> WHAT TO PRODUCE: For the entries below, the result should be an exact transcription of the lines from the one with "trace := (frameB1.take" up to and including the one with "((inPhase .setupCfg []).phase", and only those.

> RAW DATA:
-- O22: first, last of the frame, last of the buffer
theorem test_witness_O22_first :
    (writing 0 frameB1).env.txReady = true :: [] ∧ (writing 0 frameB1).t.txIdx.toNat < 10 ∧
      aduRead (writing 0 frameB1).adu (writing 0 frameB1).t.txIdx.toNat = some 0x01 := by decide
theorem test_witness_O22_last :
    (writing 7 frameB1).env.txReady = true :: [] ∧ (writing 7 frameB1).t.txIdx.toNat < 10 ∧
      aduRead (writing 7 frameB1).adu (writing 7 frameB1).t.txIdx.toNat = some 0x0A := by decide
theorem test_witness_O22_beyond :
    (writing 9 (frameB1 ++ [2, 3])).env.txReady = true :: [] ∧ (writing 9 (frameB1 ++ [2, 3])).t.txIdx.toNat < 10 ∧
      aduRead (writing 9 (frameB1 ++ [2, 3])).adu 9 = some 3 := by decide
-- O23
theorem test_witness_O23 : (ready []).env.drain = .expired :: [] := by decide
-- O25
theorem test_witness_O25 : (ready []).env.now = 5000 :: [] := by decide

/-- RX_POLL with a cursor and one answer. -/
def polling (cursor : BitVec 4) (remaining : Byte) (a : PollAnswer) : State :=
  { counting .rxPoll (frameB1 ++ [2, 3]) cursor remaining with env := { Env.empty with rx := [a], now := [1001] } }

-- O26: no byte; the last store; the overrun; beyond it
theorem test_witness_O26_none : (polling 3 2 none).env.rx = none :: [] := by decide
theorem test_witness_O26_stores :
    (polling 9 1 (some 7)).env.rx = some 7 :: [] ∧ (polling 9 1 (some 7)).t.cursor.toNat < 10 ∧
      AduWf (polling 9 1 (some 7)).adu ∧ 0 < (polling 9 1 (some 7)).t.bytesRemaining.toNat := by decide
theorem test_witness_O26_overruns :
    (polling 10 1 (some 7)).env.rx = some 7 :: [] ∧ (polling 10 1 (some 7)).t.cursor.toNat = 10 := by decide
theorem test_witness_O26_beyond :
    (polling 11 1 (some 7)).env.rx = some 7 :: [] ∧ 10 < (polling 11 1 (some 7)).t.cursor.toNat ∧
      faults (exec .rxPoll (polling 11 1 (some 7))) (.noSuchByte 11) = true := by decide
-- O27
theorem test_witness_O27_five :
    (counting .rxHeader [2, 0x83, 2, 0, 0] 5 0).t.cursor.toNat = 5 ∧
      aduRead (counting .rxHeader [2, 0x83, 2, 0, 0] 5 0).adu 0 = some 2 ∧
      aduRead (counting .rxHeader [2, 0x83, 2, 0, 0] 5 0).adu 1 = some 0x83 ∧
      aduRead (counting .rxHeader [2, 0x83, 2, 0, 0] 5 0).adu 2 = some 2 := by decide
theorem test_witness_O27_four : (counting .rxHeader [2, 0x83, 2, 0] 4 1).t.cursor.toNat ≠ 5 := by decide
theorem test_witness_O27_six : (counting .rxHeader [2, 0x83, 2, 0, 0, 0] 6 1).t.cursor.toNat ≠ 5 := by decide
-- O28: elapsed equal to the timeout, one more
theorem test_witness_O28 :
    ({ counting .rxDeadline [] 0 5 with env := { Env.empty with now := [1000] } } : State).env.now = 1000 :: [] ∧
      ({ counting .rxDeadline [] 0 5 with env := { Env.empty with now := [1001] } } : State).env.now = 1001 :: [] := by decide
-- O29: five bytes, ten bytes; skipped over a failure, skipped below five
theorem test_witness_O29_five :
    let s := counting .crcCheck [1, 3, 0, 0x20, 0xF0] 5 0
    s.t.status = .ok ∧ s.t.cursor.toNat = [(1 : Byte), 3, 0].length + 2 ∧ 5 ≤ s.t.cursor.toNat ∧ s.t.cursor.toNat ≤ 10 ∧
      ∀ k < s.t.cursor.toNat, aduRead s.adu k = ([1, 3, 0] ++ [0x20, 0xF0])[k]? := by decide
theorem test_witness_O29_ten :
    let s := counting .crcCheck [1, 3, 5, 1, 2, 3, 4, 5, 0xBC, 0x29] 10 0
    s.t.status = .ok ∧ s.t.cursor.toNat = [(1 : Byte), 3, 5, 1, 2, 3, 4, 5].length + 2 ∧ 5 ≤ s.t.cursor.toNat ∧
      s.t.cursor.toNat ≤ 10 ∧
      ∀ k < s.t.cursor.toNat, aduRead s.adu k = ([1, 3, 5, 1, 2, 3, 4, 5] ++ [0xBC, 0x29])[k]? := by decide
theorem test_witness_O29_skipped :
    ({ request with status := .timeout } : TxnRegs).status ≠ .ok ∧ (counting .crcCheck [1, 3, 0, 0] 4 1).t.cursor.toNat < 5 := by
  decide
-- O30
theorem test_witness_O30_failed :
    ({ counting .decode [] 5 0 with t := { request with status := .crcError } } : State).t.status ≠ .ok := by decide
theorem test_witness_O30_one :
    let s := counting .decode [1, 3, 2, 0x12, 0x34, 0xB5, 0x33] 7 0
    s.t.status = .ok ∧ s.t.regCount = 1 ∧ aduRead s.adu 2 = some 2 ∧ 2 ≤ (2 : Byte).toNat % 128 ∧
      aduRead s.adu 3 = some 0x12 ∧ aduRead s.adu 4 = some 0x34 := by decide

/-- DECODE of a transaction of `count` registers. -/
def decoding (count : Byte) (bytes : List Byte) : State :=
  { inPhase .decode bytes with t := { request with regCount := count } }

theorem test_witness_O30_two :
    let s := decoding 2 [1, 3, 4, 0, 1, 0, 2, 0x2A, 0x32]
    s.t.status = .ok ∧ s.t.regCount = 2 ∧ aduRead s.adu 2 = some 4 ∧ 4 ≤ (4 : Byte).toNat % 128 ∧
      aduRead s.adu 3 = some 0 ∧ aduRead s.adu 4 = some 1 ∧ aduRead s.adu 5 = some 0 ∧ aduRead s.adu 6 = some 2 := by decide
-- O31: counts 0 and 3; one byte of two, three of four
theorem test_witness_O31_count :
    (decoding 0 []).t.status = .ok ∧ ((decoding 0 []).t.regCount ≠ 1 ∧ (decoding 0 []).t.regCount ≠ 2) ∧
      (decoding 3 []).t.regCount ≠ 1 ∧ (decoding 3 []).t.regCount ≠ 2 := by decide
theorem test_witness_O31_short :
    (decoding 1 [1, 3, 0x81]).t.status = .ok ∧ aduRead (decoding 1 [1, 3, 0x81]).adu 2 = some 0x81 ∧
      ((decoding 1 [1, 3, 0x81]).t.regCount = 1 ∧ (0x81 : Byte).toNat % 128 < 2) ∧
      aduRead (decoding 2 [1, 3, 3]).adu 2 = some 3 ∧ ((decoding 2 [1, 3, 3]).t.regCount = 2 ∧ (3 : Byte).toNat % 128 < 4) := by
  decide
-- O32: a frame handed over whole, one of which a byte is missing
theorem test_witness_O32 :
    frameB1 <+: outstanding { State.reset with trace := frameB1.map .tx } ∧
      ¬ frameB1 <+: outstanding { State.reset with trace := (frameB1.take 7).map .tx } := by decide
-- O33
theorem test_witness_O33 :
    ((inPhase .setupCfg []).phase = .setupCfg ∧ (inPhase .setupCfg []).env.configure = []) ∧
      ((inPhase .txWrite []).phase = .txWrite ∧ (inPhase .txWrite []).env.txReady = []) ∧
      ((inPhase .txDrain []).phase = .txDrain ∧ (inPhase .txDrain []).env.drain = []) ∧
      ((inPhase .rxArm []).phase = .rxArm ∧ (inPhase .rxArm []).env.now = []) ∧
      ((inPhase .rxPoll []).phase = .rxPoll ∧ (inPhase .rxPoll []).env.rx = []) ∧
      ((inPhase .rxDeadline []).phase = .rxDeadline ∧ (inPhase .rxDeadline []).env.now = []) ∧
      ((inPhase .respond []).phase = .respond ∧ (inPhase .respond []).env.rspReady = []) := by decide
theorem test_witness_O33_not_ready :
    let s := inPhase .txWrite frameB1
    let r := inPhase .respond []
    (s.phase = .txWrite ∧ { s.env with txReady := [false, true] }.txReady = false :: [true]) ∧
      (r.phase = .respond ∧ { r.env with rspReady := [false] }.rspReady = false :: []) := by decide
-- O34
theorem test_witness_O34_no_such : (writing 10 frameB1).env.txReady = true :: [] ∧ 10 ≤ (writing 10 frameB1).t.txIdx.toNat := by
  decide
theorem test_witness_O34_unwritten :
    (writing 9 frameB1).env.txReady = true :: [] ∧ (writing 9 frameB1).t.txIdx.toNat < 10 ∧
      aduRead (writing 9 frameB1).adu (writing 9 frameB1).t.txIdx.toNat = none := by decide
theorem test_witness_O34_header :
    let s := counting .rxHeader [1, 3] 5 0
    2 < 3 ∧ s.t.cursor.toNat = 5 ∧ (∀ j < 2, (aduRead s.adu j).isSome = true) ∧ aduRead s.adu 2 = none ∧
      aduRead (counting .rxHeader [] 5 0).adu 0 = none ∧ aduRead (counting .rxHeader [1] 5 0).adu 1 = none := by decide
theorem test_witness_O34_crc :
    let s := counting .crcCheck frameB1 10 0
    s.t.status = .ok ∧ 5 ≤ s.t.cursor.toNat ∧ 8 < s.t.cursor.toNat ∧ 8 < 10 ∧
      (∀ j < 8, (aduRead s.adu j).isSome = true) ∧ aduRead s.adu 8 = none := by decide
theorem test_witness_O34_crc_beyond :
    let s := counting .crcCheck (frameB1 ++ [2, 3]) 11 0
    s.t.status = .ok ∧ 5 ≤ s.t.cursor.toNat ∧ 10 < s.t.cursor.toNat ∧ (∀ j < 10, (aduRead s.adu j).isSome = true) ∧
      faults (exec .crcCheck s) (.noSuchByte 10) = true := by decide
theorem test_witness_O34_decode :
    (decoding 1 []).t.status = .ok ∧ ((decoding 1 []).t.regCount = 1 ∨ (decoding 1 []).t.regCount = 2) ∧
      aduRead (decoding 1 []).adu 2 = none := by decide
-- the last data byte of one register, and of two
theorem test_witness_O34_decode_one :
    let s := decoding 1 [1, 3, 2, 9]
    s.t.status = .ok ∧ s.t.regCount = 1 ∧ aduRead s.adu 2 = some 2 ∧ 2 * s.t.regCount.toNat ≤ (2 : Byte).toNat % 128 ∧
      3 ≤ 4 ∧ 4 < 3 + 2 * s.t.regCount.toNat ∧ (∀ j < 4, 3 ≤ j → (aduRead s.adu j).isSome = true) ∧
      aduRead s.adu 4 = none ∧ faults (exec .decode s) (.unwrittenByte 4) = true := by decide
theorem test_witness_O34_decode_two :
    let s := decoding 2 [1, 3, 4, 9, 9, 9]
    s.t.status = .ok ∧ s.t.regCount = 2 ∧ aduRead s.adu 2 = some 4 ∧ 2 * s.t.regCount.toNat ≤ (4 : Byte).toNat % 128 ∧
      3 ≤ 6 ∧ 6 < 3 + 2 * s.t.regCount.toNat ∧ (∀ j < 6, 3 ≤ j → (aduRead s.adu j).isSome = true) ∧
      aduRead s.adu 6 = none ∧ faults (exec .decode s) (.unwrittenByte 6) = true := by decide
-- O35: a frame, a command, a phase
theorem test_witness_O35_frame :
    let s := { ready [offerRdhr] with env := { Env.empty with wire := [⟨.toSlave, frameB1⟩] } }
    s.env.rst = [] ∧ decode (fetch s) = .ok (.reqRdhr 1 0 1 0x84 0x0A) ∧
      s.env.wire = ⟨.toSlave, frameB1⟩ :: [] := by decide
theorem test_witness_O35_command :
    let s := ready [offerRdhr]
    s.env.rst = [] ∧ decode (fetch s) = .ok (.rdhr 1 0 1) ∧ s.env.wire = [] ∧ s.phase = .idle ∧
      s.env.cmds = offerRdhr :: [] := ⟨rfl, rfl, rfl, rfl, rfl⟩
theorem test_witness_O35_phase :
    let s := inPhase .build []
    s.env.rst = [] ∧ decode (fetch s) = .ok .build ∧ s.env.wire = [] ∧ s.phase ≠ .idle := by decide
theorem test_witness_O35_idle :
    State.reset.env.rst = [] ∧ decode (fetch State.reset) = .ok .idle ∧ State.reset.env.wire = [] ∧
      State.reset.env.cmds = [] := by decide
-- O36
theorem test_witness_O36 : (faulted [true]).env.rst = true :: [] ∧ (faulted [false]).env.rst = false :: [] := by decide

/-- A state of the invariant in the middle of a transmission on a half-duplex link. -/
def transmitting : State := { writing 3 frameB1 with txEn := true }

theorem test_inv_transmitting : Inv transmitting := by
  refine ⟨by decide, by decide, by decide, by decide, by decide, ?_⟩
  show InTransaction transmitting ∧ transmitting.t.status = .ok ∧ RequestStaged transmitting ∧
    transmitting.t.txIdx.toNat < 8
  decide +kernel

/-- A state of the invariant whose next byte overruns the buffer. -/
def overrunning : State :=
  { counting .rxPoll [1, 3, 6, 1, 2, 3, 4, 5, 6, 0x9B] 10 1 with env := { Env.empty with rx := [some 0xB3] } }

theorem test_inv_overrunning : Inv overrunning := by
  refine ⟨by decide, by decide, by decide, by decide, by decide, ?_⟩
  show InTransaction overrunning ∧ overrunning.t.status = .ok ∧ BytesPresent overrunning overrunning.t.cursor.toNat ∧
    0 < overrunning.t.bytesRemaining.toNat ∧
    (HeaderPending overrunning ∨ (PayloadPending overrunning ∧ HeaderOk overrunning))
  decide +kernel

theorem test_inv_ready : Inv (ready [offerSetup]) :=
  ⟨by decide, by decide, by decide, by decide, by decide, trivial⟩

-- O39: an ordinary step, the step into FAULT
theorem test_witness_O39 : Inv transmitting ∧ completes (step transmitting) = true :=
  ⟨test_inv_transmitting, by decide⟩
theorem test_witness_O39_overrun : Inv overrunning ∧ onNext (step overrunning) (fun t => decide (t.phase = .fault)) = true :=
  ⟨test_inv_overrunning, by decide⟩
-- O40: the one refusal
theorem test_witness_O40 : Inv (ready [offerSetup]) ∧ refuses (step (ready [offerSetup])) .secondSetup = true :=
  ⟨test_inv_ready, by decide⟩
-- O41: one state per clause
theorem test_witness_O41 :
    transmitting.env.rst = [] ∧ transmitting.env.wire = [] ∧ completes (step transmitting) = true := by decide
theorem test_witness_O41_sampled :
    let s := { transmitting with env := { transmitting.env with rst := [false] } }
    s.env.rst = [false] ∧ s.env.wire = [] ∧ completes (step s) = true := by decide
theorem test_witness_O41_reset :
    (faulted [true]).env.rst = true :: [] ∧ completes (step (faulted [true])) = true := by decide
-- O42: the first SETUP, an RDHR by IDLE, a command held in a block that has seen its SETUP
theorem test_witness_O42_setup : completes (exec (.setup true 1000 true false 0) State.reset) = true := by decide
theorem test_witness_O42_idle :
    completes (exec .idle (ready [offerRdhr])) = true ∧ (ready [offerRdhr]).env.cmds = offerRdhr :: [] ∧ offerRdhr.op = 1 :=
  ⟨by decide, rfl, rfl⟩
theorem test_witness_O42_seen :
    completes (exec (.setup false 1 false false 0) (inPhase .build [])) = true ∧
      (inPhase .build []).cfg.setupSeen = true := by decide
-- O43, O44, O45: the writers complete
theorem test_witness_O43 :
    completes (exec .txAssert (inPhase .txAssert frameB1)) = true ∧ completes (exec .txRelease transmitting) = true ∧
      completes (exec .rxPoll overrunning) = true := by decide
theorem test_witness_O44 :
    completes (exec .build (inPhase .build [])) = true ∧ completes (exec .rxPoll (polling 9 1 (some 7))) = true ∧
      completes (exec .txWrite transmitting) = true := by decide
theorem test_witness_O45 :
    completes (exec .rxHeader (counting .rxHeader frameB1 5 0)) = true ∧
      completes (exec (.rdhr 1 0 1) (inPhase .idle [])) = true ∧
      completes (exec .crcCheck (counting .crcCheck frameB1 5 0)) = true := by decide +kernel

/-- A block about to deliver the response of an RDHR. -/
def answering (status : Status) (configured : Bool) : State :=
  { inPhase .respond [] with
    cfg := { config with configured := configured }, t := { request with status := status },
    env := { Env.empty with rspReady := [true] } }

theorem test_answering (status : Status) (configured : Bool)
    (h1 : status ≠ .ok → (answering status configured).t.result = sentinel)
    (h2 : status = .notInitialized ↔ configured = false) : PhaseInv (answering status configured) := ⟨h1, h2⟩

-- O46: a failure of a configured block, NotInitialized of an unconfigured one
theorem test_witness_O46 :
    Inv (answering .crcError true) ∧ (answering .crcError true).phase = .respond ∧
      (answering .crcError true).rspIsSetup = false ∧ (answering .crcError true).env.rst = [] ∧
      (answering .crcError true).env.wire = [] ∧ (answering .crcError true).env.rspReady = true :: [] :=
  ⟨⟨by decide, by decide, by decide, by decide, by decide, test_answering _ _ (by decide) (by decide)⟩, by decide⟩
theorem test_witness_O46_unconfigured :
    Inv (answering .notInitialized false) ∧ (answering .notInitialized false).phase = .respond ∧
      (answering .notInitialized false).rspIsSetup = false ∧ (answering .notInitialized false).env.rst = [] ∧
      (answering .notInitialized false).env.wire = [] ∧ (answering .notInitialized false).env.rspReady = true :: [] :=
  ⟨⟨by decide, by decide, by decide, by decide, by decide, test_answering _ _ (by decide) (by decide)⟩, by decide⟩
-- O47: program P1
theorem test_witness_O47 :
    let s := { State.reset with env := { Env.empty with cmds := [offerRdhr], rspReady := [true] } }
    s.phase = .idle ∧ s.cfg.configured = false ∧ s.env.rst = [] ∧ s.env.wire = [] ∧ s.env.cmds = offerRdhr :: [] ∧
      offerRdhr.op = 1 ∧ s.env.rspReady = true :: [] := ⟨rfl, rfl, rfl, rfl, rfl, rfl, rfl⟩
-- O48
theorem test_witness_O48 :
    let s := ready [offerRdhr]
    s.phase = .idle ∧ s.cfg.configured = true ∧ s.env.rst = [] ∧ s.env.wire = [] ∧ s.env.cmds = offerRdhr :: [] ∧
      offerRdhr.op = 1 ∧ s.env.txReady = List.replicate 8 true ++ [] ∧ s.env.drain = .expired :: [] ∧
      s.env.now = 5000 :: [] := ⟨rfl, rfl, rfl, rfl, rfl, rfl, rfl, rfl, rfl⟩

> ANSWER TO THE EXERCISE:
      ¬ frameB1 <+: outstanding { State.reset with trace := (frameB1.take 7).map .tx } := by decide
-- O33
theorem test_witness_O33 :
    ((inPhase .setupCfg []).phase = .setupCfg ∧ (inPhase .setupCfg []).env.configure = []) ∧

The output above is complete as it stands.